As Europe accelerates preparations for the transfer of vessels sailing in the Baltic and North seas to LNG, Russia only speaks about moving ahead with construction of required infrastructure. However, market players believe Russian LNG can be price-competitive, with backing from the state. Experts say that LNG plants should also be built in Saint Petersburg, rather than simply in Ust-Luga, Vyborg or Primorsk.
To catch up and overtake Europe
According to the strategy purported by the European Commission (EC), LNG refuelling stations should be installed in all European Union maritime ports by 2020 and all large EU inland ports by 2025. Port authorities typically choose specific means of LNG bunkering and logistics without outside input. LNG refueling stations are to appear not only in the ports of the North and Baltic Seas, the sulfur emission control area (SECA), but also in other ports including Mediterranean ones.
However, investments in the LNG terminal in Turku will generate between €60 - 65 million, estimates show. This project is to be implemented in 2015. The Port of Rotterdam and the Port of Gothenburg have entered into an alliance on the construction of LNG production and shipment terminals, a project which will receive €35.2 million from the EU.
Moreover, the following ports participate in the ‘LNG in Baltic Sea Ports’ project: Aarhus, Helsingborg, Helsinki, Malmö-Copenhagen, Tallinn, Turku, Stockholm and Riga. Under the project, work in the ports focuses on pre-investment studies and feasibility studies for LNG terminals as well as activities in this sphere.
According to Mabux, the average price of LNG is US$ 650 p/t in Europe, compared to gasoil – US$ 975 p/t – and intermediate fuel oil (IFO 380) – US$ 700 p/t. Experts say the consumption of LNG is on a par with conventional fuels (although LNG consumption per mile is significantly less). This means that in Europe, LNG is becoming increasingly competitive and it will become even more attractive with the introduction of requirements for sulphur content in marine fuel from 2015.
For Russia, the issue lies in the availability of infrastructure, which is being created with state support.

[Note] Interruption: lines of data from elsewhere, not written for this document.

-- ==== Sys2Proof/Machine/Operands.lean ====
section
/-! DEFINITION. Operand forms: lanes and masks of a group, register runs, immediates, and writing destinations (R126 to R130,
R149 to R152, R175, R176). A run is a list of rows, a row the values of the 32 lanes. -/

namespace Sys2Proof.Machine

def Group.lane (g : Group) (l : Nat) : Lane := getAt {} g.lanes l

/-- Live lanes (R150). -/
def Group.live (g : Group) : Mask := maskOf fun l => l < g.lanes.length && !(g.lane l).x

/-- Running lanes (R150). -/
def Group.running (g : Group) : Mask := maskOf fun l => l < g.lanes.length && !(g.lane l).x && !(g.lane l).p

/-- Helper lanes (R150). -/
def Group.helpers (g : Group) : Mask := maskOf fun l => l < g.lanes.length && !(g.lane l).x && (g.lane l).h

/-- The least of a list of addresses. -/
def minPc : List Nat → Option Nat
  | [] => none
  | a :: l =>
    match minPc l with
    | none => some a
    | some b => some (if a ≤ b then a else b)

/-- The issue address (R151). -/
def Group.issueAddr (g : Group) : Option Nat :=
  minPc ((lanesOf g.running).map fun l => (g.lane l).pc)

/-- The lanes at an address (R151). -/
def Group.lanesAt (g : Group) (a : Nat) : Mask := maskOf fun l => g.running.getLsbD l && (g.lane l).pc == a

/-- Predicate register n as a mask; P7 is true in every lane (R152). -/
def Group.pred (g : Group) (n : Nat) : Mask := if n = 7 then BitVec.allOnes 32 else getAt 0 g.p n

/-- active() among the lanes at the address (R152). -/
def Group.active (g : Group) (at_ : Mask) (c : Ctl) : Mask :=
  let p := g.pred c.pred.toNat
  at_ &&& (if c.pn then ~~~p else p)

/-- Row of vector register n (32 lanes). -/
def Group.vrow (g : Group) (n : Nat) : List Word :=
  let r := getAt [] g.v n
  (List.range 32).map (getAt 0 r)

def Group.sreg (g : Group) (n : Nat) : Word := getAt 0 g.s n

/-- A row that holds one value in every lane. -/
def rowOfWord (w : Word) : List Word := List.replicate 32 w

/-- Register j of a run (R127). -/
def Group.regRow (g : Group) (r : Reg) (j : Nat) : List Word :=
  match r.file with
  | .v => g.vrow (r.num.toNat + j)
  | .s => rowOfWord (g.sreg (r.num.toNat + j))

/-- The rows of a run. -/
def Group.run (g : Group) (r : Reg) : List (List Word) := (List.range (runLen r.wid)).map (g.regRow r)

/-- The immediate second source, sign-extended to 64 bits (R130). -/
def immWord : Src → Word
  | .reg _ => 0
  | .imm i => i.signExtend 64
  | .lit l => l.signExtend 64

/-- The second source as n rows: an immediate or a scalar of width 1 serves every register (R175). -/
def Group.src (g : Group) (c : Src) (n : Nat) : List (List Word) :=
  match c with
  | .reg r => if r.file == .s && r.wid == 0 then List.replicate n (rowOfWord (g.sreg r.num.toNat)) else g.run r
  | c => List.replicate n (rowOfWord (immWord c))

/-- The rows of the random operand run: vector registers, of the width of D (Table 6.7). -/
def Group.rand (g : Group) (f : Full) : List (List Word) :=
  match f.rand with
  | none => []
  | some r => g.run ⟨.v, r, f.d.wid⟩

/-- Value of register j, lane l, of a run. -/
def cell (rows : List (List Word)) (j l : Nat) : Word := getAt 0 (getAt [] rows j) l

/-- The parity marks left after a write of some lanes of a vector register (R370). -/
def Group.marksAfter (g : Group) (n : Nat) (m : Mask) : List (Res × Nat) :=
  g.vbad.filter fun (r, l) => !(r == .v n && m.getLsbD l)

/-- The parity marks left after a write of a register that has one parity unit (R370). -/
def Group.marksOff (g : Group) (r : Res) : List (Res × Nat) := g.vbad.filter fun (q, _) => q != r

/-- Write one vector register in the lanes of a mask. -/
def Group.putV (g : Group) (n : Nat) (m : Mask) (row : List Word) : Group :=
  let old := g.vrow n
  { g with
    v := setAt [] g.v n ((List.range 32).map fun l => if m.getLsbD l then getAt 0 row l else getAt 0 old l)
    vbad := g.marksAfter n m }

/-- Write one scalar register. -/
def Group.putS (g : Group) (n : Nat) (w : Word) : Group :=
  { g with s := setAt 0 g.s n w, vbad := g.marksOff (.s n) }

/-- Write a destination run: the lanes of active() of a vector run; a scalar run once, from the lowest lane (R176). -/
def Group.putRun (g : Group) (d : Reg) (m : Mask) : Nat → List (List Word) → Group
  | _, [] => g
  | j, row :: rows =>
    let g := match d.file with
      | .v => g.putV (d.num.toNat + j) m row
      | .s => match lowLane m with
        | none => g
        | some l => g.putS (d.num.toNat + j) (getAt 0 row l)
    g.putRun d m (j + 1) rows

/-- Write bit l of predicate n for the lanes of a mask. -/
def Group.putP (g : Group) (n : Nat) (m : Mask) (bits : Mask) : Group :=
  { g with p := setAt 0 g.p n ((getAt 0 g.p n &&& ~~~m) ||| (bits &&& m)), vbad := g.marksOff (.p n) }

/-- The operand of a lane-wise instruction: element width, sources by register and lane. -/
structure Srcs where
  b : List (List Word)
  c : List (List Word)
  d : List (List Word)
  r : List (List Word)

/-- The sources of layout F. -/
def Group.srcs (g : Group) (f : Full) : Srcs :=
  { b := g.run f.b, c := g.src f.c (runLen f.d.wid), d := g.run f.d, r := g.rand f }

/-- Layout F of a short form (R125): width 1, the file of K, no predicate; the type and mode follow the opcode. -/
def shortFull (f : Short3) (ty : BitVec 5) : Full :=
  { d := ⟨f.k, f.d.setWidth 8, 0⟩, b := ⟨f.k, f.b.setWidth 8, 0⟩, c := .reg ⟨f.k, f.c.setWidth 8, 0⟩
    xm := 0, ty, rnd := 0, rand := none, ctl := ⟨0, false, 7⟩ }

/-- Elements i and up of a run as one sequence: element i of width w lies in register i / (64 / w) (R200). -/
def runElem (rows : List (List Word)) (w l i : Nat) : Nat := elem (cell rows (i / (64 / w)) l) w (i % (64 / w))

end Sys2Proof.Machine
end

Mabux forecasts that the number of vessels powered by LNG or by dual fuel will reach 1000 by 2020 (compared with just over 50 today) as global demand for LNG is anticipated to reach 34 million tpa by the turn of the decade.

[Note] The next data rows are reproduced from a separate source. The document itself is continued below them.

/-- Returning from the handler (R361): PCV and the join registers return with the exits of R353 applied, which ends their marks (R370); .SKIP
discards the trapping instruction's entry, or moves its lanes past it; the remaining frozen entries become the group's oldest. -/
def returnTrap (s : State) (g : Nat) (skip : Bool) : State :=
  let x := s.group g
  let f := x.frame
  let logged := wfield f.cause 8 1 = 1
  let ilen := wfield f.cause 12 2
  let frozen := (if skip && logged then x.frozen.drop 1 else x.frozen).map fun e => { e with replay := true, fseq := none, faults := [] }
  let lanes := (List.range x.lanes.length).map fun l =>
    let was := getAt {} f.spcv l
    if (x.lane l).x || was.x then { x := true : Lane }
    else if skip && !logged && f.lanes.getLsbD l && was.pc == f.pc then { was with pc := f.pc + 4 * ilen } else was
  s.setGroup g { x with
    lanes, j := f.sj, vbad := x.vbad.filter fun (r, _) => match r with | .j _ => false | _ => true, inh := false, frozen := [], log := frozen,
    wait := if frozen.isEmpty then .none else .again
    windows := [], buf := []
    skipBrk := if wfield f.cause 0 8 = 0x17 then if skip then none else some f.pc else x.skipBrk }

-- Checks before an instruction's effect (R350, steps 3 to 8) ------------------------------------------------------------

/-- TRAP.INFO of ILL (R135). -/
def illInfo (words : List IWord) : Word :=
  match words with
  | [] => 0
  | [w0] => w0.setWidth 64
  | w0 :: w1 :: _ => (w1 ++ w0 : BitVec 64)

/-- A selector of Table 7.4. -/
def idrdSelector (n : Nat) : Bool := n ≤ 10 || (16 ≤ n && n ≤ 20)

/-- A selector of Table 15.13. -/
def sysSelector (n : Nat) : Bool := n == 0 || (0x10 ≤ n && n ≤ 0x19) || n == 0x20 || n == 0x30 || n == 0x40 || n == 0x41

/-- ILL checks on machine state (R136). -/
def stateIll (x : Group) (i : Instr) : Bool :=
  match fullView i with
  | some (0x24, f) => !idrdSelector f.c.immNat
  | some (0xF0, f) => !sysSelector f.c.immNat || (f.c.immNat == 0x14 && f.d.file == .s)
  | some (0xF1, f) =>
    let n := f.c.immNat
    let handler := n == 0x14 || (0x15 ≤ n && n ≤ 0x18)
    !(n == 0 || n == 0x20 || handler) || (handler && !x.inh) || (n == 0x14 && f.b.file == .s)
  | some (0xF2, _) => !x.inh
  | _ => false

/-- The lowest vector register at or beyond VBOUND (R107). -/
def beyondBound (x : Group) (i : Instr) : Option Nat :=
  minPc (((usesOf i).1 ++ (usesOf i).2).filterMap fun r => match r with | .v n => if x.vbound ≤ n then some n else none | _ => none)

/-- Instructions that issue only with every live lane at the address (R133, R158, R255, R328, R361). -/
def converges (op : Nat) : Bool := groupWide op || op == 0xC7 || op == 0xD3 || op == 0xD4 || op == 0xF2

/-- Timing-dependent uses that depend on the instruction alone (R162, R253, R362). -/
def nondet (i : Instr) : Bool :=
  match fullView i with
  | some (0x24, f) => 16 ≤ f.c.immNat
  | some (0xF0, f) => f.c.immNat == 0x20 || f.c.immNat == 0x30 || f.c.immNat == 0x41
  | some (0xC6, f) => f.c.immNat / 32 % 2 == 0 || 6 ≤ f.xm.toNat || (f.ty == 8 && f.xm == 0)
  | _ => false

/-- An instruction at issue: its group, address, length in bytes, the lanes at the address, active(), the helper lanes. -/
structure Iss where
  g    : Nat
  a    : Nat
  len  : Nat
  at_  : Mask
  act  : Mask
  help : Mask
  deriving DecidableEq, Repr

/-- The first of the causes of steps 3 to 7 of R350. -/
def precheck (s : State) (is : Iss) (i : Instr) : Option Trap :=
  let x := s.group is.g
  let team := s.team x.team
  if (Instr.ill i).isSome || stateIll x i then some ⟨0x01, is.at_, illInfo (encode i)⟩
  else match beyondBound x i with
    | some n => some ⟨0x02, is.at_, wd n⟩
    | none =>
      if converges (opOf i) && x.live ≠ is.at_ then some ⟨0x03, is.at_, (x.live &&& ~~~is.at_).setWidth 64⟩
      else if team.det && nondet i then some ⟨0x0E, is.at_, 0⟩
      else if opOf i = 0xF6 && wfield team.vec 1 1 = 0 then
        some ⟨0x1A, is.at_, match fullView i with
          | some (_, f) => if f.xm = 0 then x.sreg f.b.num.toNat else 0
          | none => 0⟩
      else none

/-- Opcodes that may issue while a faulted instruction waits (R231). -/
def passesFault (op : Nat) : Bool :=
  op ≤ 0x5F || (0x80 ≤ op && op ≤ 0xAF) || (0xB0 ≤ op && op ≤ 0xB6) || op == 0xB9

Sales Manager of Wärtsilä Vostok LLC, Vitaly Konovalov, speaking at the Baltic Oil and Gas Week in Saint Petersburg, said that LNG represents the future of bunkering in the Baltic region, while scrubbers are a temporary solution for vessels built earlier.
What about Russia?
As a gas exporting country, LNG prices are even less in Russia. To ensure competitiveness against European projects, with political will and state support, LNG prices could be decreased.
According to the price report of IAA PortNews, the average price of low-sulfur heavy fuel oil in Saint Petersburg is currently US$ 430 p/t against US$ 613 p/t in Rotterdam. After 2015, regulations will prohibit the use of heavy fuel oil within emission control areas (ECAs). Even if other products with characteristics close to those of heavy fuel oil, but with a sulfur content of below 0.1% are used, their prices will be higher. The Russian LNG market then, will be attractive for ship owners, provided that LNG prices are lower than prices of the cheapest oil products meeting new environmental requirements. The market will also facilitate the development of a shipbuilding cluster. As conversion of old vessels is not profitable according to estimates, new LNG-powered vessels are set to be built.

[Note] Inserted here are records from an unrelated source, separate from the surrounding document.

/-- The folds that are ready, each one operation of the home L2 placed in the contributing group's order (R256, R314). -/
def foldKeys (g ctx hva hpa : Nat) (tr : Nat → Option Nat) : Nat → State → State
  | 0, s => s
  | fuel + 1, s =>
    let h := accHeader s hpa
    match readySlot s h tr with
    | some slot =>
      let (acc, fl) := (List.range 32).foldl (fun (a, fl) l =>
        let (b, f1) := addlog a (memNat s.mem (slot + 4 * l) 4) l32 (rmodeOf h.amode) 0
        (b, fl ||| f1)) (h.acc, (0 : Flags))
      let poisoned := (poisonIn s slot 128).isSome
      let v := observeRange s (.grp g) (s.group g).view .device hpa 64
      let v := observeRange s (.grp g) v .device slot 128
      let (s, v) := atomicWrite s v (.grp g) ctx .device hva hpa (toBytes 8 ((h.next + 1) * 2 ^ 32 + acc))
      let (s, v) := atomicWrite s v (.grp g) ctx .device (hva + 24) (hpa + 24) (toBytes 8 (h.aflags ||| fl.toNat))
      let s := s.setView g v
      foldKeys g ctx hva hpa tr fuel (if poisoned then markPoison s hpa 8 else s)
    | none => s

/-- The writes of the home L2 to the bytes of an accumulator object, with what precedes them: they stand before its DONE store in the
home L2's own order (R256, R257, R306). -/
def objectWrites (s : State) (a : Acts) : List Nat × List Nat :=
  let ids := (List.range s.writes.length).filter fun i =>
    match s.writes[i]? with | some w => w.cls == 3 && w.sync.isSome && covers s a i | none => false
  (ids, ids.foldl (fun acc i => match s.writes[i]? with | some w => uni acc w.prec | none => acc) ids)

/-- contribute of R256 for the group's entry, at the home L2. -/
def contribute (g : Nat) (e : Entry) (s : State) : Perf :=
  let x := s.group g
  let team := s.team x.team
  let b := (e.bv e.low).toNat
  let key : Int := ((team.t * team.ngroups + x.idx : Nat) : Int) + (e.cv e.low).toInt
  let bad (s : State) (n : Nat) : Perf := .trap s ⟨0x0B, e.lanes, wd (n * 2 ^ 56 + low key 32)⟩ e
  match checkedOnce s g e .store 64 b with
  | (_, .error p) => p
  | (s, .ok l) =>
    let hpa := headPa l
    let h := accHeader s hpa
    if !h.aval || h.amode > 4 then bad s 1
    else if h.count = 0 || h.count > 2 ^ 24 || h.slots % 128 ≠ 0 || h.arrive % 8 ≠ 0 then bad s 4
    else
      let i := key - h.kfirst
      if i < 0 || i ≥ (h.count : Int) then bad s 2
      else
        let n := i.toNat
        let sl := h.slots + 128 * n
        let aw := h.arrive + 8 * (n / 64)
        match checkedOnce s g e .store 128 sl with
        | (_, .error p) => p
        | (s, .ok ls) =>
          match checkedOnce s g e .store 8 aw with
          | (_, .error p) => p
          | (s, .ok la) =>
            let spa := headPa ls
            let apa := headPa la
            if !localRange s.dev spa 128 then .trap s ⟨0x0A, e.lanes, wd sl⟩ e
            else if !localRange s.dev apa 8 then .trap s ⟨0x0A, e.lanes, wd aw⟩ e
            else
              let word := memNat s.mem apa 8
              if word / 2 ^ (n % 64) % 2 = 1 then bad s 3
              else
                let bytes := (contribution e).flatMap (toBytes 4)
                let v := observeRange s (.grp g) (observeRange s (.grp g) x.view .device hpa 64) .device apa 8
                let (s, v) := atomicWrite s v (.grp g) team.ctx .device sl spa bytes
                let (s, v) := atomicWrite s v (.grp g) team.ctx .device aw apa (toBytes 8 (word + 2 ^ (n % 64)))
                let s := clearPoison (s.setView g v) [(spa, 128)]
                let tr := fun va => match (checkAccess s (teamAccess s x.team .load va 1)).2 with
                  | .ok l => some (headPa l)
                  | .error _ => none
                let s := foldKeys g team.ctx b hpa tr (h.count - h.next) s
                let h := accHeader s hpa
                if h.next = h.count then
                  let a : Acts := .bytes team.ctx [(b, 32), (h.slots, 128 * h.count)]
                  let (ids, before) := objectWrites s a
                  let v := (s.group g).view
                  let (s, _, n) := release s (.grp g) { v with reached := uni v.reached ids, know := uni v.know (uni before ids) } .device a
                  let s := traceSync s 0x11 g e.act b
                  let (s, v) := atomicWrite s { v with rels := uni v.rels [n] } (.grp g) team.ctx .device (b + 24) (hpa + 24)
                    (toBytes 8 (2 ^ 63 + h.aflags))
                  .done (s.setView g v)
                else .done s

/-- AACC.O (R255): the header's checks, then the contribution is on its way to the home L2. -/
def doAacc (g : Nat) (e : Entry) (s : State) : Perf :=
  let b := (e.bv e.low).toNat
  if b % 64 ≠ 0 then .trap s ⟨0x06, maskOfList [e.low], wd b⟩ e
  else
    match checkedOnce s g e .store 64 b with
    | (_, .error p) => p
    | (s, .ok l) =>
      let hpa := headPa l
      if !localRange s.dev hpa 64 then .trap s ⟨0x0A, e.lanes, wd b⟩ e
      else .wait s .contrib e

end Sys2Proof.Machine
end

Baltic plans in Russia have been announced by Gazprom OJSC, which is set to build a liquefaction plant capable of producing 10 million tpa of LNG.
LNG can also be used for bunkering purposes. A decision is yet to be made as regards a plant location, although the ports of Primorsk and Ust-Luga are under consideration. There is also a project in the pipeline for the construction of an LNG plant with lower capacity near Vyborg (close to gas pipeline Nord Stream).
If Russia implements these projects, they would arrange LNG bunkering in Russian ports in the Gulf of Finland. Price and bunkering infrastructure needs to be determined before operations get underway.
However, when it comes to the location of LNG plant, Saint-Petersburg appears to be the more cost-effective option when compared with Vyborg, Primorsk or Ust-Luga as the number of calls to port is several times higher there. Besides, the vessels calling at Saint Petersburg sail within the Baltic and North Sea ECA.
According to Vitaly Konovalov, it is more lucrative for Russia to create a floating LNG (FLNG) bunker, off the coast of the Gulf of Finland, as it is more efficient than the truck-to-ship bunkering technology. Konovalov also recommended that LNG bunker terminals also be built near Astrakhan and Temryuk, at the entry to the Caspian and Black seas, so that mixed river-sea-going ships could be refueled with gas, both in the Gulf of Finland, and in southern seas. The Wartsila representative noted that a number of Caspian states, Turkmenistan in particular, have already planed to build LNG refuelling stations.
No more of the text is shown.